The problem:
Only the lines from the one with "to U4), otherwise" to the end of the data below should be given again, exactly as written.

....

-- ==== Sys2Proof/Machine/Step.lean ====
section
/-! DEFINITION. One step of the machine: one atomic step of one agent (spec/00_scope.md R11,
spec/20_memory.md R81). -/

namespace Sys2Proof.Machine

/-- `RESET` as a turn (R380): the state of R44 with the table and limits of the event; the parameters, the
capacity and the turns still to come are not the core's and stay. -/
def resetStep (table : List LocoBoot) (limitMA limitVolts : Rat) (s : State) : State :=
  State.boot s.par s.loco.length table limitMA limitVolts s.agenda

/-- The step of the agent whose turn is at the head of the agenda. With no turn scheduled the core runs on
by itself: the encoder as soon as the flag is true, else the transmitter (log entry 1). -/
def agentStep (s : State) : Host.Outcome State Fault Refusal :=
  match s.agenda with
  | [] => if s.shared.free then encStep s else txStep s
  | .tx :: _ => txStep (popTurn s)
  | .enc :: _ => encStep s
  | .host c :: _ => hostStep c (popTurn s)
  | .reset table limitMA limitVolts :: _ => .next (resetStep table limitMA limitVolts (popTurn s))
  | .load _ _ :: _ => encStep s

/-- One step: refused by name in a configuration the spec gives no behaviour to (R160, U2 to U4), otherwise
the step of the agent whose turn it is. -/
def step (s : State) : Host.Outcome State Fault Refusal :=
  match configStop s with
  | some r => .refused r
  | none => agentStep s

/-- The state with the packet of table word `w` placed where the encoder's next claim takes it, the flag
true and the encoder's turn next (log entry 2). -/
def State.withFetchWord (s : State) (nbits w : Nat) : State := placeWord nbits w s

end Sys2Proof.Machine
end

....

Response area:
/-- One step: refused by name in a configuration the spec gives no behaviour to (R160, U2 to U4), otherwise
the step of the agent whose turn it is. -/
def step (s : State) : Host.Outcome State Fault Refusal :=
  match configStop s with
  | some r => .refused r
  | none => agentStep s

/-- The state with the packet of table word `w` placed where the encoder's next claim takes it, the flag
true and the encoder's turn next (log entry 2). -/
def State.withFetchWord (s : State) (nbits w : Nat) : State := placeWord nbits w s

end Sys2Proof.Machine
end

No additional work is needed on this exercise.